在planner函数中对非工具类语法进行处理,如果设置planner_hook则调用钩子函数,默认调用standard_planner函数处理。

standard_planner函数中递归处理查询树,查询时将结果存储在PlannerGlobal全局结果中。再调用create_plan函数根据PlannerInfo类型创建执行计划树。最后将PlannerGlobal和PlannerInfo中存储的基本信息转存到PlannedStmt中并返回。

PlannedStmt *
planner(Query *parse, int cursorOptions, ParamListInfo boundParams)
{
	PlannedStmt *result;

	if (planner_hook)
		result = (*planner_hook) (parse, cursorOptions, boundParams);
	else
		result = standard_planner(parse, cursorOptions, boundParams);
	return result;
}

PlannedStmt *
standard_planner(Query *parse, int cursorOptions, ParamListInfo boundParams)
{
	...
	
	/* primary planning entry point (may recurse for subqueries) */
	root = subquery_planner(glob, parse, NULL,
							false, tuple_fraction);

	/* Select best Path and turn it into a Plan */
	final_rel = fetch_upper_rel(root, UPPERREL_FINAL, NULL);
	best_path = get_cheapest_fractional_path(final_rel, tuple_fraction);

	top_plan = create_plan(root, best_path);

	...
	
	/* build the PlannedStmt result */
	result = makeNode(PlannedStmt);

	result->commandType = parse->commandType;
	...
	result->stmt_len = parse->stmt_len;

	result->jitFlags = PGJIT_NONE;
	...

	return result;
}

计划树生成并优化

在subquery_planner函数中生成,根据类型对查询语句进行分类处理。
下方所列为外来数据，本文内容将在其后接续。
-- ==== Sys2Proof/Laws/State.lean ====
section
/-! SUPPORT. What each update of the state leaves in each field: one lemma for each field and update. -/

namespace Sys2Proof.Machine

variable (s : State)

/-! ### modSeq -/

@[simp] theorem modSeq_pending (f : Sequencer → Sequencer) : (modSeq s f).pending = s.pending := rfl
@[simp] theorem modSeq_now (f : Sequencer → Sequencer) : (modSeq s f).now = s.now := rfl
@[simp] theorem modSeq_free (f : Sequencer → Sequencer) : (modSeq s f).free = s.free := rfl
@[simp] theorem modSeq_regs (f : Sequencer → Sequencer) : (modSeq s f).regs = s.regs := rfl
@[simp] theorem modSeq_fmem (f : Sequencer → Sequencer) : (modSeq s f).fmem = s.fmem := rfl
@[simp] theorem modSeq_imem (f : Sequencer → Sequencer) : (modSeq s f).imem = s.imem := rfl
@[simp] theorem modSeq_sts (f : Sequencer → Sequencer) : (modSeq s f).sts = s.sts := rfl
@[simp] theorem modSeq_far (f : Sequencer → Sequencer) : (modSeq s f).far = s.far := rfl
@[simp] theorem modSeq_host (f : Sequencer → Sequencer) : (modSeq s f).host = s.host := rfl
@[simp] theorem modSeq_flash (f : Sequencer → Sequencer) : (modSeq s f).flash = s.flash := rfl
@[simp] theorem modSeq_seq (f : Sequencer → Sequencer) : (modSeq s f).seq = f s.seq := rfl
@[simp] theorem modSeq_facets (f : Sequencer → Sequencer) : (modSeq s f).facets = s.facets := rfl
@[simp] theorem modSeq_engines (f : Sequencer → Sequencer) : (modSeq s f).engines = s.engines := rfl
@[simp] theorem modSeq_sems (f : Sequencer → Sequencer) : (modSeq s f).sems = s.sems := rfl
@[simp] theorem modSeq_links (f : Sequencer → Sequencer) : (modSeq s f).links = s.links := rfl
@[simp] theorem modSeq_semMsgs (f : Sequencer → Sequencer) : (modSeq s f).semMsgs = s.semMsgs := rfl
@[simp] theorem modSeq_grants (f : Sequencer → Sequencer) : (modSeq s f).grants = s.grants := rfl
@[simp] theorem modSeq_chans (f : Sequencer → Sequencer) : (modSeq s f).chans = s.chans := rfl
@[simp] theorem modSeq_jobs (f : Sequencer → Sequencer) : (modSeq s f).jobs = s.jobs := rfl
@[simp] theorem modSeq_portMerge (f : Sequencer → Sequencer) : (modSeq s f).portMerge = s.portMerge := rfl
@[simp] theorem modSeq_leafItems (f : Sequencer → Sequencer) : (modSeq s f).leafItems = s.leafItems := rfl
@[simp] theorem modSeq_earlyEnds (f : Sequencer → Sequencer) : (modSeq s f).earlyEnds = s.earlyEnds := rfl
@[simp] theorem modSeq_predictor (f : Sequencer → Sequencer) : (modSeq s f).predictor = s.predictor := rfl
@[simp] theorem modSeq_updates (f : Sequencer → Sequencer) : (modSeq s f).updates = s.updates := rfl
@[simp] theorem modSeq_paging (f : Sequencer → Sequencer) : (modSeq s f).paging = s.paging := rfl
@[simp] theorem modSeq_perms (f : Sequencer → Sequencer) : (modSeq s f).perms = s.perms := rfl
@[simp] theorem modSeq_permLoad (f : Sequencer → Sequencer) : (modSeq s f).permLoad = s.permLoad := rfl
@[simp] theorem modSeq_owners (f : Sequencer → Sequencer) : (modSeq s f).owners = s.owners := rfl
@[simp] theorem modSeq_ownerLoad (f : Sequencer → Sequencer) : (modSeq s f).ownerLoad = s.ownerLoad := rfl
@[simp] theorem modSeq_ports (f : Sequencer → Sequencer) : (modSeq s f).ports = s.ports := rfl
@[simp] theorem modSeq_reads (f : Sequencer → Sequencer) : (modSeq s f).reads = s.reads := rfl
@[simp] theorem modSeq_hif (f : Sequencer → Sequencer) : (modSeq s f).hif = s.hif := rfl
@[simp] theorem modSeq_mgmt (f : Sequencer → Sequencer) : (modSeq s f).mgmt = s.mgmt := rfl
@[simp] theorem modSeq_clamps (f : Sequencer → Sequencer) : (modSeq s f).clamps = s.clamps := rfl
@[simp] theorem modSeq_cyc (f : Sequencer → Sequencer) : (modSeq s f).cyc = s.cyc := rfl
@[simp] theorem modSeq_memOps (f : Sequencer → Sequencer) : (modSeq s f).memOps = s.memOps := rfl
@[simp] theorem modSeq_gates (f : Sequencer → Sequencer) : (modSeq s f).gates = s.gates := rfl
@[simp] theorem modSeq_wakes (f : Sequencer → Sequencer) : (modSeq s f).wakes = s.wakes := rfl
@[simp] theorem modSeq_masks (f : Sequencer → Sequencer) : (modSeq s f).masks = s.masks := rfl
@[simp] theorem modSeq_repair (f : Sequencer → Sequencer) : (modSeq s f).repair = s.repair := rfl
@[simp] theorem modSeq_power (f : Sequencer → Sequencer) : (modSeq s f).power = s.power := rfl
@[simp] theorem modSeq_outs (f : Sequencer → Sequencer) : (modSeq s f).outs = s.outs := rfl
计划优化部分涉及子链接上提、函数处理、子查询上提等操作。因为计划树的生成和优化是按照类型分类处理并同时执行,所以这里放在一起介绍。

处理CTE(通用表表达式)表达式

SS_process_ctes:处理查询语句中的CTE子句(with语句),CTE是一个临时的结果集;可以将子查询的结果作为一个独立的结果集使用。所以在函数处理时遍历ctelish列表,将其中的各个子结果集通过再调用subquery_planner函数进行处理,处理的结果存储在root->glob->subplans链表中。

void
SS_process_ctes(PlannerInfo *root)
{
	ListCell   *lc;

	Assert(root->cte_plan_ids == NIL);

	foreach(lc, root->parse->cteList)
	{
		...
		
		/*
		 * Generate Paths for the CTE query.  Always plan for full retrieval
		 * --- we don't have enough info to predict otherwise.
		 */
		subroot = subquery_planner(root->glob, subquery,
								   root,
								   cte->cterecursive, 0.0);

		...

		plan = create_plan(subroot, best_path);

		...
		
		/*
		 * Add the subplan and its PlannerInfo to the global lists.
		 */
		root->glob->subplans = lappend(root->glob->subplans, plan);
		root->glob->subroots = lappend(root->glob->subroots, subroot);
		
		...
	}
}

子链接上提

pull_up_sublinks:将命令中的 ANY(sub-SELECT) 和 EXISTS 转换为 JOIN 。这样能够将子链接和父查询进行合并,统一进行优化处理。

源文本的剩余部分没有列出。